Thursday, Aug 16, 2007



By Benoit Faucon
Of DOW JONES NEWSWIRES

LONDON (Dow Jones)--A rebel Kurdish commander says that the BP PLC (BP)-led Baku-Tblisi-Ceyhan oil pipeline, responsible for shipping upward of 700,000 barrels daily to customers in the West, may become a fresh economic target if Turkish attacks continue against his armed group, a threat underscored by an independent assessment commissioned by the oil major.

"Persistent operations by the Turkish military against our guerrilla forces and continuation of oppressive policies against our people will put the security of the BTC and similar economic investments at risk," Bahoz Erdal, a commander of the People's Defense Force, said in a recent telephone interview with Dow Jones Newswires.

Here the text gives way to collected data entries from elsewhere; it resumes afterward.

/-- OBSERVER_UPDATE: one step of the observer over the flux change `dA`, `dB` (07 R197). The natural frequency that
follows from the loop bandwidth is free, in 1/2^48 per tick; a critically damped loop takes k_p of twice it and k_i of its
square (log 31). -/
def obsUpdate (s : State) (m : Fin 4) (dA dB ica icb : Int) : State :=
  let o := s.obs[m]
  let d := s.D m
  let leak (x : Int) : Int := neigh (x * startPar s m 0x2505 1 * d * 314159265358979) (10 ^ 23)
  let s := s.modObs m (fun o => { o with psiA := o.psiA + dA - leak o.psiA, psiB := o.psiB + dB - leak o.psiB })
  let r := obsPsiR s m ica icb
  let e := angleDiff (atan16 r.2 r.1) o.theta
  let wn : Nat := Config.outside 5 [startPar s m 0x2505 2]
  let w := o.omega + neigh (wn * wn * d * e) (2 ^ 64)
  let raw := (o.theta.toNat * 2 ^ 32 + o.frac : Nat) + (w + neigh (2 * wn * e) 65536) * d
  let tot := raw % (2 ^ 48 : Nat)
  s.modObs m (fun o => { o with
    psiR := magnitude r.1 r.2, omega := w, theta := BitVec.ofInt 16 (tot / 2 ^ 32), frac := (tot % 2 ^ 32).toNat, turns := o.turns + raw / 2 ^ 48
    errSum := o.errSum + e.natAbs, errCount := o.errCount + 1 })

/-- Observer speed before its filter, 1/256 rpm: the tracked frequency, less the slip on an induction machine (07 R199);
with no rotor flux it is free (log 31). -/
def obsRawSpeed (s : State) (m : Fin 4) : Int :=
  let o := s.obs[m]
  let p : Int := Nat.max 1 (polePairs s m)
  let w := neigh (o.omega * 3072000000000) (2 ^ 48 * p)
  if isPm s m then w
  else
    let x := s.tfu[m].torque * s.pm m 0x2402 0 * s.pm m 0x2507 4
    if o.psiR = 0 then signed 32 (Config.outside 9 [x.toNat, (-x).toNat])
    else w - neigh (x * 51200 * 2 ^ 20 * 10 ^ 14)
      (314159265358979 * p * p * o.psiR * o.psiR * psiRated s m * psiRated s m)

/-- The position a sensorless machine hands to the Stove (07 R201). -/
def obsPos (s : State) (m : Fin 4) : BitVec 32 :=
  BitVec.ofInt 32 (neigh (s.obs[m].turns * 65536 + s.obs[m].theta.toNat) (Nat.max 1 (polePairs s m)))

/-- The measured speed of a machine, 1/256 rpm: handed over by a start, of the observer, or of its port (07 R189, R195,
R201; 04 R118). -/
def measuredSpeed (s : State) (m : Fin 4) : Int :=
  match s.startM[m].handed with
  | some v => v
  | none =>
    if sensorless s m then s.obs[m].speed
    else match portOf s m with
      | some p => s.posPorts[p].speed
      | none => 0

/-- The measured position of a machine. -/
def measuredPos (s : State) (m : Fin 4) : BitVec 32 :=
  if sensorless s m then obsPos s m
  else match portOf s m with
    | some p => stovePos s p
    | none => 0

/-- |f_pll| is at least a frequency in 0.1 Hz. -/
def obsAtLeast (s : State) (m : Fin 4) (f : Nat) : Bool := decide (f * 2 ^ 47 ≤ s.obs[m].omega.natAbs * 1000000000)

The Force is the armed wing of the Kurdistan Workers' Party, or PKK, a separatist guerilla organization that is seeking Kurdish independence from Turkey.

A report by an external panel commissioned by BP acknowledges the new risk, saying the pipeline faces "a continuing and real threat of attack by hostile actors" in Turkey, more so than the two other countries crossed by the pipeline, Georgia and Azerbaijan.

Tensions have been rising in recent weeks between Turkey and the Kurdish insurgents.

Turkey and Iraq last week agreed to try to root out the rebel group from northern Iraq, according to an announcement by Turkey's Prime Minister Recep Tayyip Erdogan and Iraqi Prime Minister Nouri al-Maliki.

Experts say BTC, the British oil giant's largest recent pipeline project, faces possible illegal syphoning of crude and attacks from the PKK, despite being buried underground.

Any serious disruption at BTC, a 30.1%-owned BP project that BP's new Chief Executive Tony Hayward personally oversaw when he headed the company's exploration and production division, would add to the challenges he faces in the U.S. in the aftermath of a deadly Texas refinery incident in 2005 and a partial shut down at an Alaska pipeline last year.



Attack Threat

The $3.6 billion pipeline, which stretches for 1,770 kilometers from the Caspian Sea to the Mediterranean, carries an average 700,000 barrels of oil a day currently.

The project, in which Azerbaijan's state-run Socar, Chevron Corp. (CVX) and Statoil ASA (STO) are also large shareholders, is a key alternative route to Russia for the supply of crude to the West.

BP said Wednesday that it expected it will ship an average 1 million barrels daily by late next year, enough to fill up to two tankers a day.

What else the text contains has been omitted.